#### Task item
Only one stretch of the records below should be repeated. It starts with the line containing "def Obligations.ExtractPacksTheSlotBits : Prop" and goes on through the line containing "t.frmLen.toNat = usable s.cbLen / 8 ∧", exactly as written.

(Stored items)
Segment Open

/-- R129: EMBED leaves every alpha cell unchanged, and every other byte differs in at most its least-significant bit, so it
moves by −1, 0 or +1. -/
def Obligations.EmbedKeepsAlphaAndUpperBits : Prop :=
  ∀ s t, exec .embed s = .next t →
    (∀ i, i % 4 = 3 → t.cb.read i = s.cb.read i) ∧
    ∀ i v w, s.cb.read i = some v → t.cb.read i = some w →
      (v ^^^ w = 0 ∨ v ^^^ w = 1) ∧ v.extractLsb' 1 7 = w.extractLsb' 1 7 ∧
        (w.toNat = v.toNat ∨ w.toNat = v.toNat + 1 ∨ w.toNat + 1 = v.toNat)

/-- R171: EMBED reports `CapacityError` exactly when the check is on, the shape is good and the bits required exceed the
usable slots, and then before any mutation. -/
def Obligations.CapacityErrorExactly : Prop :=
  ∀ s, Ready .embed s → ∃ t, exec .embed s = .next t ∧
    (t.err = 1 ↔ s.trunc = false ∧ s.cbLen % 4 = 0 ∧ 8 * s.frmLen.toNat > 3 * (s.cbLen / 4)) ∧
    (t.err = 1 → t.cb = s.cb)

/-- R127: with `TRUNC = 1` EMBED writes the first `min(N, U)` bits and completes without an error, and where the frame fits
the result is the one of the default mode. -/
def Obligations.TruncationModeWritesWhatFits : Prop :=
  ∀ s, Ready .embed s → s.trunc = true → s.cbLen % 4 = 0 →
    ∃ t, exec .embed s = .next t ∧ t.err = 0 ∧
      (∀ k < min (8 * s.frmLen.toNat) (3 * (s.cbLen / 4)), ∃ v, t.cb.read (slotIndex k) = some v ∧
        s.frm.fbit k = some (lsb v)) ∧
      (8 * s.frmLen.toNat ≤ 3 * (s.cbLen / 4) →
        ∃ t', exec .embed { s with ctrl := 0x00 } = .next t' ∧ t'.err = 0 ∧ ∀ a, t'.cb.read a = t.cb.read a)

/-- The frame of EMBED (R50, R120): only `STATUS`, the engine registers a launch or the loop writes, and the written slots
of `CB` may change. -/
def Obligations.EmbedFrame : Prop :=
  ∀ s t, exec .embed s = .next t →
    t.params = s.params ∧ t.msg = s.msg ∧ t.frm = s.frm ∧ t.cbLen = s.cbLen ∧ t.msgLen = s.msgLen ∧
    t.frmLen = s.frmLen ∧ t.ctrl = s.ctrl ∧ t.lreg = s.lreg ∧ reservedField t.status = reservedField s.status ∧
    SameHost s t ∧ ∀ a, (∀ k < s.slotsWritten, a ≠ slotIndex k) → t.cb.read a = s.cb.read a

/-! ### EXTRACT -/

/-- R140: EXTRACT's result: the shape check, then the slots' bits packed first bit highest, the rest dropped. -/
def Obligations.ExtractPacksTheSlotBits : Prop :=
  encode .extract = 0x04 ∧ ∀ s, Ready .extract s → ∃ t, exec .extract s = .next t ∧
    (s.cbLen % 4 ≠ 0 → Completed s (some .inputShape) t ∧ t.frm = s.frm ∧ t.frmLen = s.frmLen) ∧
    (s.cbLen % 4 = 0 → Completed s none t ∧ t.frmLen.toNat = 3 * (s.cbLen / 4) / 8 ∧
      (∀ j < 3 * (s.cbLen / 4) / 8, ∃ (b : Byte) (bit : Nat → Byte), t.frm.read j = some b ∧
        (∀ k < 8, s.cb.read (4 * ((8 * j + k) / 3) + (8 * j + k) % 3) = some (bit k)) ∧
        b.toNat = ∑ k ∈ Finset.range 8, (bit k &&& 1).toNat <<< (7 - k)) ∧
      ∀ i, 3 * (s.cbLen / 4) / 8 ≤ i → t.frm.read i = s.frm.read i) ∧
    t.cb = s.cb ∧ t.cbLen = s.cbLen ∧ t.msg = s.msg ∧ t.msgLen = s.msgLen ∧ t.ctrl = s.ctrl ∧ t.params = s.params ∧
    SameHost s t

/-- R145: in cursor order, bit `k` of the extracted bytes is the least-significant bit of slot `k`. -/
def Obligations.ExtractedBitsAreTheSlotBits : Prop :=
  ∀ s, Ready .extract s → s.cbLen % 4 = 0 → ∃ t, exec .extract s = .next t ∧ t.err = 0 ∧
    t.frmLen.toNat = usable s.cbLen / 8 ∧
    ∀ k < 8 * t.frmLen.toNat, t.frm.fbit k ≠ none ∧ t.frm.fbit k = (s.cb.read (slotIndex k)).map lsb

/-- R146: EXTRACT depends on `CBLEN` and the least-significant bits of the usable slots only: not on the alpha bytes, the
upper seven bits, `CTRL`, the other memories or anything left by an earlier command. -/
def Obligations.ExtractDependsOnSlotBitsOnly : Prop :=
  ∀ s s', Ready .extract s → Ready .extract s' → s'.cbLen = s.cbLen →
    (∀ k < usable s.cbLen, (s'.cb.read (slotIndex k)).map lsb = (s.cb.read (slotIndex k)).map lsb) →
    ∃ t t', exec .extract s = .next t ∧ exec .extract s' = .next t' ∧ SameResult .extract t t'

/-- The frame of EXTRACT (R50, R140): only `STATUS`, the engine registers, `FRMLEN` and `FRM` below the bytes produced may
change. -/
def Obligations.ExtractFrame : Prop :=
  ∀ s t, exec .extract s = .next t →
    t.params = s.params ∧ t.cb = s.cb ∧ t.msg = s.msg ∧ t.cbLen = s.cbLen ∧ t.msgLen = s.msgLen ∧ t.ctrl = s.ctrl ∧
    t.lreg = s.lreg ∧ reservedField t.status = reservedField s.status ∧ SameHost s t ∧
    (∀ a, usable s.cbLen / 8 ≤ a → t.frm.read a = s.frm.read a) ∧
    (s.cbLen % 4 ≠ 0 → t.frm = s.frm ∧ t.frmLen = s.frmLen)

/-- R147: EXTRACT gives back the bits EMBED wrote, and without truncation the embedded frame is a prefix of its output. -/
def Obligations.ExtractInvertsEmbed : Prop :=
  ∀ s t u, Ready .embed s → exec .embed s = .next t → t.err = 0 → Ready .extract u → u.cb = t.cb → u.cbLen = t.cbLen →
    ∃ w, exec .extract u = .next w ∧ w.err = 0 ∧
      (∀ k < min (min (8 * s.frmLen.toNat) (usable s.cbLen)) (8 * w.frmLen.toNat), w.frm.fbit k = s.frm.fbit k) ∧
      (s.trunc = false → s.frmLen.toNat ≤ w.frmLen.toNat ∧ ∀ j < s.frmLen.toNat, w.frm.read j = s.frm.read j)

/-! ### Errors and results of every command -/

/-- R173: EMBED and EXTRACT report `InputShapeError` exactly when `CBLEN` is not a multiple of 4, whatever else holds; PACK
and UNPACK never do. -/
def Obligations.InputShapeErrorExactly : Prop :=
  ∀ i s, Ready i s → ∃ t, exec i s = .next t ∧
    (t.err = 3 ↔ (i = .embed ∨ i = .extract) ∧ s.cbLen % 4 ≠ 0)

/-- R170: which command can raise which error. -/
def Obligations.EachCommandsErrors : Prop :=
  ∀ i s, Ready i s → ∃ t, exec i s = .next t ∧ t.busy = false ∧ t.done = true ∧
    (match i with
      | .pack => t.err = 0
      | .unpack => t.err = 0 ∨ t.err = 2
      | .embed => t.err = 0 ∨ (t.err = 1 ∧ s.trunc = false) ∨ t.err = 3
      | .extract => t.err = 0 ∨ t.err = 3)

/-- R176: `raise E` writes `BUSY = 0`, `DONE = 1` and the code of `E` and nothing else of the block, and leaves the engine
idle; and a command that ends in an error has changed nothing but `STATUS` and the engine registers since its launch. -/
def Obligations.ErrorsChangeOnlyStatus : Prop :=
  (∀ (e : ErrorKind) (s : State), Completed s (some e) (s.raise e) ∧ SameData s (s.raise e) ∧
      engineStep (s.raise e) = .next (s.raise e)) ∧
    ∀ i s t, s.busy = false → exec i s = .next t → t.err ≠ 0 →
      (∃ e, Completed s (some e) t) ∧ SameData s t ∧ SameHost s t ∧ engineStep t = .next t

Segment Closed
Segment Open

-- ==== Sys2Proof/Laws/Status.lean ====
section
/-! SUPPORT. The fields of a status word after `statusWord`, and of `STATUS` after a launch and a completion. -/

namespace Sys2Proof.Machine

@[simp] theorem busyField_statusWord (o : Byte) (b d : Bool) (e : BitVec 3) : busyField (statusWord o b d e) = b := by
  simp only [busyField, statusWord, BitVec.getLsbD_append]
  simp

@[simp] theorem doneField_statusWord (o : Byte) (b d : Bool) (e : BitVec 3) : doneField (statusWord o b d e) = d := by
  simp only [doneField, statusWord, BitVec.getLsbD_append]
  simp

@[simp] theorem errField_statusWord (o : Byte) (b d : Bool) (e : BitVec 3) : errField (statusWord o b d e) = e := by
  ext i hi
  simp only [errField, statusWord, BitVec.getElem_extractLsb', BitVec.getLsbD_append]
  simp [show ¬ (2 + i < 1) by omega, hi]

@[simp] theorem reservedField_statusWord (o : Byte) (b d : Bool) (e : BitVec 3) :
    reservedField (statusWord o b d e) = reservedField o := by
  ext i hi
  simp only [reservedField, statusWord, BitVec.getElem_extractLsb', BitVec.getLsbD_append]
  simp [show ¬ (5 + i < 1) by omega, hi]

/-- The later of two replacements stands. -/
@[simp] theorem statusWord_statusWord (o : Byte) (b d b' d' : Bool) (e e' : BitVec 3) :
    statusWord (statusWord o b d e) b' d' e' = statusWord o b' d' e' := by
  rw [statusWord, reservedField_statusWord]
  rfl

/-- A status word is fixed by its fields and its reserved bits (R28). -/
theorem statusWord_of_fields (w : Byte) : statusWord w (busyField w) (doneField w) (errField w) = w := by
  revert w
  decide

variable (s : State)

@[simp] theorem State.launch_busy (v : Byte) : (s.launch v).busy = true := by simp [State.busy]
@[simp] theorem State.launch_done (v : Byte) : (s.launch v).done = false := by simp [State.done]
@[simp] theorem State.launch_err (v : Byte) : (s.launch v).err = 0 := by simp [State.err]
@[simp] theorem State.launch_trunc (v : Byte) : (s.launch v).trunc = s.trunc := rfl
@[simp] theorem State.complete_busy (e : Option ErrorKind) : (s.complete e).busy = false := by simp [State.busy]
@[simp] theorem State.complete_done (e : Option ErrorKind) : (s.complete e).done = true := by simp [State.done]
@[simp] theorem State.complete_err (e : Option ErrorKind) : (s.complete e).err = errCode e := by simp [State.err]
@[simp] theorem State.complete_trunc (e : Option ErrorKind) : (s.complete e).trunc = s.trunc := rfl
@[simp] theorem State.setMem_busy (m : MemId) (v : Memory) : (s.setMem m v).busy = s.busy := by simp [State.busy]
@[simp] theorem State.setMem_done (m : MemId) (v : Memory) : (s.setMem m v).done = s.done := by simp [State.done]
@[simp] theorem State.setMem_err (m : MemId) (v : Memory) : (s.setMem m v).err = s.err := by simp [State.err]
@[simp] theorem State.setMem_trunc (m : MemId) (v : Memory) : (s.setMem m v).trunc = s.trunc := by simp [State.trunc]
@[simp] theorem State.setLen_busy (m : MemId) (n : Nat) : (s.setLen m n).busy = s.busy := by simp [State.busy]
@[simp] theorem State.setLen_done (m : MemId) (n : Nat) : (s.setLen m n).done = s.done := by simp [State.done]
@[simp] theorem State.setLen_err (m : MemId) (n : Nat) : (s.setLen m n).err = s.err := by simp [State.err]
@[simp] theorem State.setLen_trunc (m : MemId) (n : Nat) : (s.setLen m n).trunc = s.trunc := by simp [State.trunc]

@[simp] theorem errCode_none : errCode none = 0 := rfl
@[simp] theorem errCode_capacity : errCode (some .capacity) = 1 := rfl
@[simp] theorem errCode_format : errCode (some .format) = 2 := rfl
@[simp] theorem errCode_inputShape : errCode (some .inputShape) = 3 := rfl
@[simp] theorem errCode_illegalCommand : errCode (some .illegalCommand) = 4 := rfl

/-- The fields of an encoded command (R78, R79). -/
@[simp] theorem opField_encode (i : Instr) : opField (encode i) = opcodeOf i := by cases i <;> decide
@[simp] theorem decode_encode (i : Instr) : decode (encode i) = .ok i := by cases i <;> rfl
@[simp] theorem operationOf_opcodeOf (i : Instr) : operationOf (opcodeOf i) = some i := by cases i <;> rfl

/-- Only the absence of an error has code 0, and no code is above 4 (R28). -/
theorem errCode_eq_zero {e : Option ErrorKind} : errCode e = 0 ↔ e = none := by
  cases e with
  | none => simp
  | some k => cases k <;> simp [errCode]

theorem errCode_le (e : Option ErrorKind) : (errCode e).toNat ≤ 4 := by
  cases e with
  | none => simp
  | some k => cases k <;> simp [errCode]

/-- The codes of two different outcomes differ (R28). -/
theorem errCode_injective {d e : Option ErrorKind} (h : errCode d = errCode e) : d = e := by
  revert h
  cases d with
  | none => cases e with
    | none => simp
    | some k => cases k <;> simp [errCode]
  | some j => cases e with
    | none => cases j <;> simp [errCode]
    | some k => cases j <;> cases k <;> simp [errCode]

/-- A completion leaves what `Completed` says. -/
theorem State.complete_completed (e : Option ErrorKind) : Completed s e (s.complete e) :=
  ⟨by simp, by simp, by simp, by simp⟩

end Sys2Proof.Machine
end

Segment Closed

#### Exercise result
def Obligations.ExtractPacksTheSlotBits : Prop :=
  encode .extract = 0x04 ∧ ∀ s, Ready .extract s → ∃ t, exec .extract s = .next t ∧
    (s.cbLen % 4 ≠ 0 → Completed s (some .inputShape) t ∧ t.frm = s.frm ∧ t.frmLen = s.frmLen) ∧
    (s.cbLen % 4 = 0 → Completed s none t ∧ t.frmLen.toNat = 3 * (s.cbLen / 4) / 8 ∧
      (∀ j < 3 * (s.cbLen / 4) / 8, ∃ (b : Byte) (bit : Nat → Byte), t.frm.read j = some b ∧
        (∀ k < 8, s.cb.read (4 * ((8 * j + k) / 3) + (8 * j + k) % 3) = some (bit k)) ∧
        b.toNat = ∑ k ∈ Finset.range 8, (bit k &&& 1).toNat <<< (7 - k)) ∧
      ∀ i, 3 * (s.cbLen / 4) / 8 ≤ i → t.frm.read i = s.frm.read i) ∧
    t.cb = s.cb ∧ t.cbLen = s.cbLen ∧ t.msg = s.msg ∧ t.msgLen = s.msgLen ∧ t.ctrl = s.ctrl ∧ t.params = s.params ∧
    SameHost s t

/-- R145: in cursor order, bit `k` of the extracted bytes is the least-significant bit of slot `k`. -/
def Obligations.ExtractedBitsAreTheSlotBits : Prop :=
  ∀ s, Ready .extract s → s.cbLen % 4 = 0 → ∃ t, exec .extract s = .next t ∧ t.err = 0 ∧
    t.frmLen.toNat = usable s.cbLen / 8 ∧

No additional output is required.